There's also the possibility of creating responsive continuum. A static forcefield that's interrupted by rapid events which, rather than simply disappearing, alter the continuum in some way. The attacks are what cause the garden to grow. Parmegiani explains his use of this technique in De Natura Sonorum:
These incidents are "foreign bodies" that interfere with the development of the sound; taken from a material different from the continuum (for example a crystal strike in a long metallic resonance), the foreign body perturbs the continuum in different ways; in general by modifying the harmonic web, thickening, doubling, … sometimes completely changing the continuum.

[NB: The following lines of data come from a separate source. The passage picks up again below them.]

-- ==== Sys2Proof/Machine/Operands.lean ====
section
/-! DEFINITION. The encoding of operands and reply fields (R172), the codes of names, and the layout of
stage records (Table 8-11) and notices (Table 8-12). -/

namespace Sys2Proof.Machine

open Sys2Proof

/-! ## Lists of the named things, in code order -/

def allChannels : List Channel := [.b1, .b2, .b3, .b4, .z1, .z2, .ov, .gr]
def allHeaters : List Heater := [.hz1, .hz2, .htop, .hbase, .hring, .hgrill]
def allBurners : List Burner := [.n1, .n2, .n3, .n4]
def ovenHeaters : List OvenHeater := [.top, .base, .ring]

/-! ## Codes -/

/-- Channel codes (00 Table 2). -/
def channelCode : Channel → Nat
  | .b1 => 0 | .b2 => 1 | .b3 => 2 | .b4 => 3 | .z1 => 4 | .z2 => 5 | .ov => 6 | .gr => 7

/-- The channel of a code, none for 8 or more. -/
def channelOf (code : Nat) : Option Channel := allChannels[code]?

/-- Heater codes (00 Table 3). -/
def heaterCode : Heater → Nat
  | .hz1 => 0 | .hz2 => 1 | .htop => 2 | .hbase => 3 | .hring => 4 | .hgrill => 5

/-- The heater of a code, none for 6 or more. -/
def heaterOf (code : Nat) : Option Heater := allHeaters[code]?

/-- Burner numbers 1 to 4 (00 section 2.3). -/
def burnerNumber : Burner → Nat
  | .n1 => 1 | .n2 => 2 | .n3 => 3 | .n4 => 4

/-- The heater that an oven element is. -/
def ovenHeaterAsHeater : OvenHeater → Heater
  | .top => .htop | .base => .hbase | .ring => .hring

/-- The oven element that a heater is, if it is one. -/
def asOvenHeater : Heater → Option OvenHeater
  | .htop => some .top
  | .hbase => some .base
  | .hring => some .ring
  | .hz1 | .hz2 | .hgrill => none

/-- The B channel of a burner (00 section 2.3). -/
def burnerChannel : Burner → Channel
  | .n1 => .b1 | .n2 => .b2 | .n3 => .b3 | .n4 => .b4

/-- The burner of a B channel, none for the electric channels. -/
def channelBurner : Channel → Option Burner
  | .b1 => some .n1
  | .b2 => some .n2
  | .b3 => some .n3
  | .b4 => some .n4
  | .z1 | .z2 | .ov | .gr => none

/-- The heater of Z1, Z2 or GR, the channels that have a channel level (R38). -/
def hobHeater : Channel → Option Heater
  | .z1 => some .hz1
  | .z2 => some .hz2
  | .gr => some .hgrill
  | .b1 | .b2 | .b3 | .b4 | .ov => none

/-- Z1, Z2, OV and GR (00 section 2.1). -/
def isElectric : Channel → Bool
  | .z1 | .z2 | .ov | .gr => true
  | .b1 | .b2 | .b3 | .b4 => false

/-- Channel state codes (Table 1-2). -/
def stateCode : ChannelState → Nat
  | .empty => 0 | .ready => 1 | .running => 2 | .paused => 3 | .done => 4 | .halted => 5

/-- Stage end cause codes (Table 1-2). -/
def endCode : EndCause → Nat
  | .none => 0 | .elapsed => 1 | .target => 2 | .cut => 3 | .flushed => 4

/-- Halt cause codes (Table 1-2). -/
def haltCode : HaltCause → Nat
  | .none => 0 | .element => 1 | .supply => 2 | .probe => 3

/-- Plan end cause codes (Table 1-2). -/
def planEndCode : PlanEnd → Nat
  | .none => 0 | .complete => 1 | .pauseExpired => 2

/-- Oven mode codes (Table 4-3). -/
def modeCode : Mode → Nat
  | .conventional => 0 | .fanRing => 1 | .fanConventional => 2 | .base => 3 | .top => 4
  | .defrost => 5

/-- The oven mode of a code, none for 6 or more. -/
def modeOf (code : Nat) : Option Mode :=
  [Mode.conventional, .fanRing, .fanConventional, .base, .top, .defrost][code]?

/-- Stage kind codes (Table 1-4). -/
def stageKindCode : StageKind → Nat
  | .level _ => 1 | .ramp _ _ _ => 2 | .wait => 3 | .bake _ _ => 4 | .flame => 5

/-- Scheduler state codes (R51). -/
def schedCode : SchedState → Nat
  | .stopped => 0 | .starting => 1 | .running => 2

/-- Hold cause codes (R51). -/
def holdCode : HoldCause → Nat
  | .none => 0 | .failed => 1 | .supplyOff => 2

/-- Burner state codes (Table 5-2). -/
def burnerStateCode : BurnerState → Nat
  | .off => 0 | .queued => 1 | .igniting => 2 | .burning => 3 | .retryGap => 4 | .lockout => 5
  | .waitClose => 6

/-- Knob state codes (Table 5-2). -/
def knobCode : KnobPos → Nat
  | .closed => 0 | .opened => 1

/-- Door state codes (Table 8-10). -/
def doorCode : DoorPos → Nat
  | .shut => 0 | .opened => 1

/-- Part state codes (Table 9-1). -/
def partCode : PartState → Nat
  | .configuring => 0 | .operating => 1 | .locked => 2

/-- Reset cause codes (Table 9-1). -/
def resetCauseCode : ResetCause → Nat
  | .powerOn => 1 | .requested => 2

/-- Notice kind codes (Table 7-1). -/
def noticeCode : NoticeKind → Nat
  | .stageEnd => 1 | .planEnd => 2 | .channelHalted => 3 | .target => 4 | .burner => 5
  | .heater => 6 | .supplyOff => 7 | .probe => 8 | .linkLost => 9

/-- Progress mark codes (Table 8-9). -/
def markCode : Mark → Nat
  | .pending => 0 | .current => 1 | .ended _ => 2 | .flushed => 3

/-- The end cause carried beside a mark, 0 unless it is ENDED (Table 8-9). -/
def markEndCode : Mark → Nat
  | .ended c => endCode c
  | .pending | .current | .flushed => 0

/-! ## Numbers (R172) -/

def flagNat (b : Bool) : Nat := if b then 1 else 0

/-- A number of two characters, most significant first. -/
def be16 (n : Nat) : List Byte := [byteOf (n / 256), byteOf n]

/-- A number of three characters, most significant first. -/
def be24 (n : Nat) : List Byte := [byteOf (n / 65536), byteOf (n / 256), byteOf n]

/-- Character i of a body, 0 past its end. -/
def charAt (body : List Byte) (i : Nat) : Byte := body.getD i 0

/-- The value of character i of a body. -/
def num8 (body : List Byte) (i : Nat) : Nat := (charAt body i).toNat

/-- The unsigned number in characters i and i + 1. -/
def num16 (body : List Byte) (i : Nat) : Nat := num8 body i * 256 + num8 body (i + 1)

/-- The unsigned number in characters i to i + 2. -/
def num24 (body : List Byte) (i : Nat) : Nat :=
  num8 body i * 65536 + num8 body (i + 1) * 256 + num8 body (i + 2)

/-- The number in characters i to i + 2 in two's complement. -/
def int24 (body : List Byte) (i : Nat) : Int :=
  if num24 body i < 8388608 then (num24 body i : Int) else (num24 body i : Int) - 16777216

/-- A remaining time in three characters; untimed is 0xFFFFFF. -/
def remainingChars : Remaining → List Byte
  | .timed n => be24 n
  | .untimed => be24 0xFFFFFF

/-- The bits of a mask or flag character, bit 0 first. -/
def maskOf : List Bool → Nat
  | [] => 0
  | b :: bs => flagNat b + 2 * maskOf bs

/-! ## Stage records (Table 8-11) and notices (Table 8-12) -/

/-- The record length that a kind code requires; none outside 1 to 5 (R11, R167). -/
def recordLength (kindCode : Nat) : Option Nat :=
  match kindCode with
  | 1 => some 6
  | 2 => some 9
  | 3 => some 5
  | 4 => some 8
  | 5 => some 5
  | _ => none

def flagsChar (r : StageSpec) : Byte :=
  byteOf (maskOf [r.notify, r.cleanOnly, r.endOnTarget, r.preheat])

/-- The characters of a stage record. -/
def recordChars (r : StageSpec) : List Byte :=
  [byteOf (stageKindCode r.kind), flagsChar r] ++ be24 r.duration ++
    match r.kind with
    | .level n => [byteOf n]
    | .ramp a b l => [byteOf a, byteOf b] ++ be16 l
    | .wait | .flame => []
    | .bake m t => [byteOf (modeCode m)] ++ be16 t

/-- The characters of a notice. -/
def noticeChars (n : Notice) : List Byte :=
  [byteOf (noticeCode n.kind), byteOf n.subject, byteOf n.detail1, byteOf n.detail2]

end Sys2Proof.Machine
end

In the work’s opening movement, this world design is tested in a simplified form. Then it's reused in the second movement, which features a much wider array of attacking sound characters, with the forcefield pressured much farther, until its initial stasis is replaced with protean instability. A similar yet more serene organization shapes Michel Redolfi’s “Too Much Sky”, in which sound characters flit in and out of a resonance continuum that shifts in their wake. There’s a sense of being in a wide open space on another planet, with UFOs shooting through the peripheries of the sky and leaving subtle changes to the planet’s atmospheric conditions in their wake. Responsive atmospheres can also be found in Laurie Spiegal’s Unseen Worlds. Tracks like “Sonic Space II”, “Sound Zones” and “Riding the Storm” include a sound character that has the texture of an instrument yet gets fired off in impulsive bursts. As the pitch and acceleration of the instrument changes, so does the air of a vast space. It’s as though a kind of harpsichord machine gun is being fired off to adjust ozone conditions.

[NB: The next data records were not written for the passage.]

-- ==== Sys2Proof/Machine/Requests.lean ====
section
/-! DEFINITION. The owners of the requests: what CFG, PST, PLR, PFS and NTQ check, do and answer. -/

namespace Sys2Proof.Machine

open Sys2Proof

/-- Refusal causes (Table 8-4). -/
inductive Cause where
  | unknownKind | badLength | locked | wrongState | notConfigured | outOfRange | busy | noSpace
  | sequence | noLoad | absent | blocked
  deriving DecidableEq, Repr

def causeCode : Cause → Nat
  | .unknownKind => 1 | .badLength => 2 | .locked => 3 | .wrongState => 4 | .notConfigured => 5
  | .outOfRange => 6 | .busy => 7 | .noSpace => 8 | .sequence => 9 | .noLoad => 10 | .absent => 11
  | .blocked => 12

/-- What an owner answers: acceptance with a reply body, or a refusal (R164, R168). -/
inductive Answer where
  | accept (body : List Byte)
  | refuse (cause : Cause) (detail : Nat)
  deriving DecidableEq, Repr

/-- An answer with the state the request leaves. -/
structure Answered where
  answer : Answer
  state : State
  deriving DecidableEq, Repr

/-- A refused request changes no state of its owner (R168). -/
def refused (cause : Cause) (detail : Nat) (s : State) : Answered := ⟨.refuse cause detail, s⟩

def accepted (body : List Byte) (s : State) : Answered := ⟨.accept body, s⟩

/-! ## Checks that several owners make -/

/-- The channel a request names: OUT-OF-RANGE for 8 or more, then ABSENT (R2, R15). -/
def namedChannel (code detail : Nat) (s : State) : Except (Cause × Nat) Channel :=
  match channelOf code with
  | none => .error (.outOfRange, detail)
  | some c =>
    if s.cfg.part = .operating ∧ s.cfg.absent.get c = true then .error (.absent, 0) else .ok c

/-- A request on one channel, after the checks of the channel code. -/
def onChannel (code detail : Nat) (f : Channel → State → Answered) (s : State) : Answered :=
  match namedChannel code detail s with
  | .error (cause, d) => refused cause d s
  | .ok c => f c s

/-- WRONG-STATE with the channel state code as detail (section 1.5). -/
def wrongState (c : Channel) (s : State) : Answered :=
  refused .wrongState (stateCode (s.chan c).state) s

/-- The reply of the channel requests: channel, state after, stage index after (section 1.5). -/
def channelReply (c : Channel) (s : State) : List Byte :=
  [byteOf (channelCode c), byteOf (stateCode (s.chan c).state), byteOf (s.chan c).stageIndex]

def channelDone (c : Channel) (s : State) : Answered := accepted (channelReply c s) s

/-! ## CFG -/

/-- A mask by heater code. -/
def heaterMask (f : Heater → Bool) : Byte := byteOf (maskOf (allHeaters.map f))

/-- STATUS (R180). -/
def statusReply (s : State) : List Byte :=
  [byteOf (partCode s.cfg.part), byteOf (resetCauseCode s.cfg.resetCause),
    byteOf (flagNat s.out.supplyOff)] ++
    allChannels.map (fun c => byteOf (stateCode (s.chan c).state)) ++
    [heaterMask (fun h => (s.heaterOut h).failed), heaterMask (fun h => (s.heaterOut h).welded)]

def ownStatus (s : State) : Answered := accepted (statusReply s) s

/-- The five characters of one heater record (Table 8-9). -/
def heaterCfgChars (r : HeaterCfg) : List Byte :=
  [byteOf (flagNat r.installed)] ++ be16 r.rating ++ [byteOf r.rank, byteOf r.offset]

/-- READ CONFIG (R181). -/
def configReply (s : State) : List Byte :=
  [byteOf (partCode s.cfg.part)] ++ be16 (s.cfg.budget.getD 0) ++
    [byteOf s.cfg.band, byteOf s.cfg.overshoot, byteOf s.cfg.supervision,
      byteOf (s.cfg.spacing / 100), byteOf s.pst.free] ++
    allHeaters.flatMap (fun h => heaterCfgChars (s.install h))

def ownReadConfig (s : State) : Answered := accepted (configReply s) s

/-- SET BUDGET (R176). -/
def ownSetBudget (budget : Nat) (s : State) : Answered :=
  if budget < 1000 ∨ 15000 < budget ∨ budget % 10 ≠ 0 then refused .outOfRange 1 s
  else accepted (be16 (s.cfg.budget.getD 0)) (s.withCfg { s.cfg with budget := some budget })

/-- The record a SET HEATER writes (R177). -/
def heaterRecord (installed rating rank offset : Nat) : HeaterCfg :=
  if installed = 1 then { installed := true, rating := rating, rank := rank, offset := offset }
  else { installed := false, rating := 0, rank := 0, offset := 0 }

/-- SET HEATER (R177). -/
def ownSetHeater (code installed rating rank offset : Nat) (s : State) : Answered :=
  match heaterOf code with
  | none => refused .outOfRange 1 s
  | some h =>
    if 1 < installed then refused .outOfRange 2 s
    else if installed = 1 ∧ (rating < 100 ∨ 4000 < rating ∨ rating % 10 ≠ 0) then
      refused .outOfRange 3 s
    else if installed = 1 ∧ (rank < 1 ∨ 6 < rank) then refused .outOfRange 4 s
    else if installed = 1 ∧ 31 < offset then refused .outOfRange 5 s
    else
      accepted ([byteOf (heaterCode h)] ++ heaterCfgChars (s.install h))
        (s.withCfg { s.cfg with
          heaters := s.cfg.heaters.set h (heaterRecord installed rating rank offset) })

/-- SET OVEN TUNING (R176). -/
def ownSetOvenTuning (band overshoot : Nat) (s : State) : Answered :=
  if band < 4 ∨ 32 < band then refused .outOfRange 1 s
  else if overshoot < 10 ∨ 40 < overshoot then refused .outOfRange 2 s
  else accepted [byteOf s.cfg.band, byteOf s.cfg.overshoot]
    (s.withCfg { s.cfg with band := band, overshoot := overshoot })

/-- SET LINK (R176); the spacing operand counts steps of 100 ms. -/
def ownSetLink (supervision spacing : Nat) (s : State) : Answered :=
  if supervision < 4 ∨ 30 < supervision then refused .outOfRange 1 s
  else if 20 < spacing then refused .outOfRange 2 s
  else accepted [byteOf s.cfg.supervision, byteOf (s.cfg.spacing / 100)]
    (s.withCfg { s.cfg with supervision := supervision, spacing := 100 * spacing })

/-- The installed heaters, in code order. -/
def installedHeaters (s : State) : List Heater := allHeaters.filter (fun h => (s.install h).installed)

/-- The first failed check of CLOSE CONFIG (R178). -/
def closeProblem (s : State) : Option Nat :=
  let hs := installedHeaters s
  let ranks := hs.map (fun h => (s.install h).rank)
  match s.cfg.budget with
  | none => some 1
  | some budget =>
    if hs = [] then some 2
    else if ¬ (ranks.Nodup ∧ ∀ r ∈ ranks, 1 ≤ r ∧ r ≤ hs.length) then some 3
    else if ∃ h ∈ hs, budget < (s.install h).rating then some 4
    else none

/-- The electric channels without an installed heater (R2, R179). -/
def absentSet (s : State) : PerChannel Bool :=
  { b1 := false, b2 := false, b3 := false, b4 := false
    z1 := !(s.install .hz1).installed
    z2 := !(s.install .hz2).installed
    ov := !((s.install .htop).installed || (s.install .hbase).installed ||
      (s.install .hring).installed)
    gr := !(s.install .hgrill).installed }

/-- CLOSE CONFIG (R178, R179): CFG, then OUT closes the contactor, PFS starts (R52) and LNK starts the
supervision timer (R169). -/
def ownCloseConfig (s : State) : Answered :=
  match closeProblem s with
  | some detail => refused .outOfRange detail s
  | none =>
    let s := s.withCfg { s.cfg with absent := absentSet s, part := .operating }
    let s := settleAll (s.withOut { s.out with contactor := .closed })
    let s := s.withPfs { s.pfs with sched := .starting, slotTimer := some 500 }
    let s := s.withLnk { s.lnk with supervision := some (1000 * s.cfg.supervision) }
    accepted
      [heaterMask (fun h => (s.install h).installed),
        byteOf (maskOf (allChannels.map (fun c => s.cfg.absent.get c)))] s

/-- The contactor check is proving (R138). -/
def contactorProving (s : State) : Bool :=
  s.out.proving.isSome ||
    (s.out.check && (installedHeaters s).any (fun h => decide (0 < (s.heaterOut h).run)))

/-- RESTART (R182); the reset itself follows the reply (R163). -/
def ownRestart (s : State) : Answered :=
  if ∃ c ∈ allChannels, (s.chan c).state = .running ∨ (s.chan c).state = .paused then
    refused .busy 1 s
  else if ∃ n ∈ allBurners, (s.burner n).state ≠ .off then refused .busy 2 s
  else if contactorProving s then refused .busy 3 s
  else accepted [] s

An especially powerful deity may cast a spell on the sound characters of its realm. Something like this happens near the end of “Kontakte” when various characters gain a purer harmonic character, as though imbued with transcendent energy after their trials. A similar spell is cast in the final third of “Sud” by Jean Claude Risset. Several highly naturalistic sound characters from the opening section take on a strange resonant harmonicity. It's as though the seas and birds have turned into gold. Another form of spellcasting is present in the opening moments of Francois Bayle’s La Main Vide. The incidental rumbling of what sounds like a miniature windstorm is gently allowed to unfold—then abruptly stopped and restarted twice. You can almost imagine a wizard summoning the sounds you’re hearing, creating a contained storm before the palms of his hands, then finding something unsatisfactory about the results and starting over.